Lots of dark fruits, blackberry, coffee, and oak spice. Full-bodied, with somewhat rough tannins. Excellent length to the finish, but some bitterness and high acidity. This is a bit austere and not ready for drinking yet. Give it some time to smooth out its rough edges.
2011 Les Pagodes des Cos
A fresh nose of plum, blackberry, chocolate, licorice, and earth. Lush and lighter in weight than the Goulée. The Merlot character really shows through. Very soft tannins, but a bit short on the finish. This is a wine with some approachability, but still needs years in the bottle.
2002 Château Cos d’Estournel
Dark, concentrated, and youthful. Red and dark fruits, pepper, and licorice. Lots of spiciness. Oak still hasn’t integrated at this stage. Firm tannins. Lacks a bit in the mid-palate. A smooth, elegant finish. A strong showing from 2002, and still young for the vintage. I was surprised by the ripeness and purity of fruit with this wine. Give it time.
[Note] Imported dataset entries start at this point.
-- ==== Sys2Proof/Machine/Storage.lean ====
section
/-! DEFINITION. Dibry loads, stores and the atomic instructions (R180, R181, R185 to R189; on threads R132, R206). -/

namespace Sys2Proof.Machine
namespace Part

/-- The world of a core's accesses. -/
def coreWorld (c : Nat) : World := if c = 4 then .secure else .normal

/-- SIZE of ECAUSE. -/
def sizeCode (n : Nat) : BitVec 2 := if n = 1 then 0 else if n = 2 then 1 else 2

/-- An exception of a data access of `n` octets at `a`. -/
def dataTrap (c : Nat) (m : Core) (cause : BitVec 5) (atomic : Bool) (a : Word) (n : Nat) (p : Part) : Part :=
  p.takeTrap c { cause := cause, epc := m.pc, addr := a, bank := some m.dbk, atomic := atomic, size := sizeCode n }

/-- A core's load: misaligned, refused, or read (R180, R181). -/
def coreLoad (n : Nat) (signed : Bool) (rd : Nat) (a : Word) (c : Nat) (m : Core) (p : Part) : Part :=
  if a.toNat % n ≠ 0 then p.dataTrap c m xLoadMis false a n
  else
    match p.coreCheck c kRead (bankAddr m.dbk a) n with
    | (some bus, p) => p.dataTrap c m (if bus then xLoadBus else xLoadAccess) false a n
    | (none, p) =>
      let (s, o) := spaceOf p.sys.handed (c == 4) (bankAddr m.dbk a) n
      let (bs, p) := p.load (coreWorld c) s o n
      (p.setCoreReg c rd (Dibry.loaded signed bs)).coreGo c (m.pc + 4)

/-- A core's store of octets: misaligned, refused, or written once the core has moved on (R180, R181). -/
def coreStore (bs : List Byte) (a : Word) (c : Nat) (m : Core) (x : Fuses × Part) : Fuses × Part :=
  let n := bs.length
  if a.toNat % n ≠ 0 then (x.1, x.2.dataTrap c m xStoreMis false a n)
  else
    match x.2.coreCheck c kWrite (bankAddr m.dbk a) n with
    | (some bus, p) => (x.1, p.dataTrap c m (if bus then xStoreBus else xStoreAccess) false a n)
    | (none, p) =>
      let (s, o) := spaceOf p.sys.handed (c == 4) (bankAddr m.dbk a) n
      store (coreWorld c) s o bs (x.1, p.coreGo c (m.pc + 4))

/-- A thread's load and store, in its own context (R132, R206). -/
def threadLoad (n : Nat) (signed : Bool) (rd : Nat) (a : Word) (k : Nat) (t : Thread) (p : Part) : Part :=
  if a.toNat % n ≠ 0 then p.threadFault k cBounds
  else
    match p.threadCheck k t kRead a n with
    | (none, p) => p.threadFault k cBounds
    | (some o, p) => (p.setThreadReg k rd (Dibry.loaded signed (p.opBuf.read ram o n))).threadGo k (t.pc + 4)

def threadStore (bs : List Byte) (a : Word) (k : Nat) (t : Thread) (p : Part) : Part :=
  if a.toNat % bs.length ≠ 0 then p.threadFault k cBounds
  else
    match p.threadCheck k t kWrite a bs.length with
    | (none, p) => p.threadFault k cBounds
    | (some o, p) => (p.writeOb o bs).threadGo k (t.pc + 4)

/-- A load of `n` octets at ra + sext(imm). -/
def loadOp (x : Proc) (n : Nat) (signed : Bool) (rd ra : BitVec 5) (imm : BitVec 16) (p : Part) : Part :=
  p.onProc x
    (fun c m p => p.coreLoad n signed rd.toNat (coreReg m ra.toNat + Dibry.sext16 imm) c m)
    (fun k t p => p.threadLoad n signed rd.toNat (threadReg t ra.toNat + Dibry.sext16 imm) k t)

/-- One instruction of a core whose effect may blow fuses, as a store to a CSR may. -/
def coreStepF (c : Nat) (body : Core → Fuses × Part → Fuses × Part) (x : Fuses × Part) : Fuses × Part :=
  let (go, q) := x.2.coreEnter c
  if go then
    let y := body (q.core c) (x.1, q)
    (y.1, y.2.stepStop c)
  else (x.1, q)

/-- A store of the low `n` octets of rs at ra + sext(imm). -/
def storeOp (x : Proc) (n : Nat) (rs ra : BitVec 5) (imm : BitVec 16) (y : Fuses × Part) : Fuses × Part :=
  match x with
  | .core c =>
    coreStepF c.val
      (fun m => coreStore (leBytes n (coreReg m rs.toNat).toNat) (coreReg m ra.toNat + Dibry.sext16 imm) c.val m) y
  | .thread _ _ =>
    (y.1, y.2.onProc x (fun _ _ p => p) fun k t =>
      threadStore (leBytes n (threadReg t rs.toNat).toNat) (threadReg t ra.toNat + Dibry.sext16 imm) k t)

/-! ### LR, SC, TAS (R185 to R189) -/

/-- The regions on which they act. -/
def lockable (s : Space) : Bool := s == .cc || s == .ob || s == .priv

/-- The write of a word to such a region. -/
def writeWord (s : Space) (o : Nat) (v : Word) (p : Part) : Part :=
  match s with
  | .cc => p.writeCc o (leBytes 4 v.toNat)
  | .priv => p.writePriv o (leBytes 4 v.toNat)
  | _ => p.writeOb o (leBytes 4 v.toNat)

/-- LR. -/
def coreLr (rd : Nat) (a : Word) (c : Nat) (m : Core) (p : Part) : Part :=
  let pa := bankAddr m.dbk a
  let (s, o) := spaceOf p.sys.handed (c == 4) pa 4
  if a.toNat % 4 ≠ 0 then p.dataTrap c m xLoadMis true a 4
  else if s != .none && !lockable s then p.dataTrap c m xLoadAccess true a 4
  else
    match p.coreCheck c kRead pa 4 with
    | (some bus, p) => p.dataTrap c m (if bus then xLoadBus else xLoadAccess) true a 4
    | (none, p) =>
      let (bs, p) := p.load (coreWorld c) s o 4
      ((p.setCoreReg c rd (Dibry.loaded false bs)).modCore c fun m => { m with resv := some (pa / 64) }).coreGo c (m.pc + 4)

/-- SC, as R186 decides it. -/
def coreSc (rd : Nat) (v : Word) (a : Word) (c : Nat) (m : Core) (p : Part) : Part :=
  let pa := bankAddr m.dbk a
  let (s, o) := spaceOf p.sys.handed (c == 4) pa 4
  let done := fun (r : Word) (p : Part) =>
    ((p.setCoreReg c rd r).modCore c fun m => { m with resv := none }).coreGo c (m.pc + 4)
  if a.toNat % 4 ≠ 0 then p.dataTrap c m xStoreMis true a 4
  else if m.resv ≠ some (pa / 64) then done 1 p
  else if s != .none && !lockable s then p.dataTrap c m xStoreAccess true a 4
  else
    match p.coreCheck c kWrite pa 4 with
    | (some bus, p) => p.dataTrap c m (if bus then xStoreBus else xStoreAccess) true a 4
    | (none, p) => done 0 (p.writeWord s o v)

/-- TAS: one access, checked as a load and a store. -/
def coreTas (rd : Nat) (a : Word) (c : Nat) (m : Core) (p : Part) : Part :=
  let pa := bankAddr m.dbk a
  let (s, o) := spaceOf p.sys.handed (c == 4) pa 4
  if a.toNat % 4 ≠ 0 then p.dataTrap c m xStoreMis true a 4
  else if s != .none && !lockable s then p.dataTrap c m xStoreAccess true a 4
  else
    match p.coreCheck c kAtomic pa 4 with
    | (some bus, p) => p.dataTrap c m (if bus then xStoreBus else xStoreAccess) true a 4
    | (none, p) =>
      let (bs, p) := p.load (coreWorld c) s o 4
      ((p.writeWord s o 1).setCoreReg c rd (Dibry.loaded false bs)).coreGo c (m.pc + 4)

/-- RESERVATION_TIMEOUT (R185). -/
def resvTimeout (c : Nat) (p : Part) : Part := p.modCore c fun m => { m with resv := none }

end Part

/-! ### The meanings -/

/-- LB (R176, R180, R181). -/
def execLb (x : Proc) (rd ra : BitVec 5) (imm : BitVec 16) (s : State) : Host.Outcome State Fault Refusal :=
  onPart (Part.loadOp x 1 true rd ra imm) s
/-- LH (R176, R180, R181). -/
def execLh (x : Proc) (rd ra : BitVec 5) (imm : BitVec 16) (s : State) : Host.Outcome State Fault Refusal :=
  onPart (Part.loadOp x 2 true rd ra imm) s
/-- LW (R176, R180, R181). -/
def execLw (x : Proc) (rd ra : BitVec 5) (imm : BitVec 16) (s : State) : Host.Outcome State Fault Refusal :=
  onPart (Part.loadOp x 4 false rd ra imm) s
/-- LBU (R176, R180, R181). -/
def execLbu (x : Proc) (rd ra : BitVec 5) (imm : BitVec 16) (s : State) : Host.Outcome State Fault Refusal :=
  onPart (Part.loadOp x 1 false rd ra imm) s
/-- LHU (R176, R180, R181). -/
def execLhu (x : Proc) (rd ra : BitVec 5) (imm : BitVec 16) (s : State) : Host.Outcome State Fault Refusal :=
  onPart (Part.loadOp x 2 false rd ra imm) s
/-- SB (R176, R180, R181). -/
def execSb (x : Proc) (rs ra : BitVec 5) (imm : BitVec 16) (s : State) : Host.Outcome State Fault Refusal :=
  onBoth (Part.storeOp x 1 rs ra imm) s
/-- SH (R176, R180, R181). -/
def execSh (x : Proc) (rs ra : BitVec 5) (imm : BitVec 16) (s : State) : Host.Outcome State Fault Refusal :=
  onBoth (Part.storeOp x 2 rs ra imm) s
/-- SW (R176, R180, R181). -/
def execSw (x : Proc) (rs ra : BitVec 5) (imm : BitVec 16) (s : State) : Host.Outcome State Fault Refusal :=
  onBoth (Part.storeOp x 4 rs ra imm) s
/-- LR (R185, R189). -/
def execLr (x : Proc) (rd ra : BitVec 5) (s : State) : Host.Outcome State Fault Refusal :=
  onPart (Part.coreOnly x fun c m => Part.coreLr rd.toNat (Part.coreReg m ra.toNat) c m) s
/-- SC (R186, R189). -/
def execSc (x : Proc) (rd ra rs : BitVec 5) (s : State) : Host.Outcome State Fault Refusal :=
  onPart (Part.coreOnly x fun c m => Part.coreSc rd.toNat (Part.coreReg m rs.toNat) (Part.coreReg m ra.toNat) c m) s
/-- TAS (R188, R189). -/
def execTas (x : Proc) (rd ra : BitVec 5) (s : State) : Host.Outcome State Fault Refusal :=
  onPart (Part.coreOnly x fun c m => Part.coreTas rd.toNat (Part.coreReg m ra.toNat) c m) s
/-- RESERVATION_TIMEOUT (R185). -/
def execReservationTimeout (c : Fin 5) (s : State) : Host.Outcome State Fault Refusal := onPart (Part.resvTimeout c.val) s

end Sys2Proof.Machine
end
2004 Château Cos d’Estournel
Still quite young but showing nice balance. Good ripeness of the plum and red fruits. More dense than the 2002, but the nose is more subdued than the 2005. Lots of tannins still to be resolved. Overall, I really enjoyed the style with this wine and its balance. While you can drink this now, I would still wait a few years before opening.
2005 Château Cos d’Estournel
Quite an intense nose, with lots of spiciness. Also showing mocha, ultra-ripe fruit, and floral notes. This is a powerful wine that really leaves a mark on your palate. Still very tannic. Long finish. It’s easy to sense the serious potential with this wine, but this wine is nowhere near ready. Will certainly give much more pleasure in the future. Wait 5-10 years on this.
2012 Château Cos d’Estournel Blanc
Really floral and nutty. Stone fruits and citrus on the nose as well. Really smooth, with few hard edges. Very good freshness on the finish.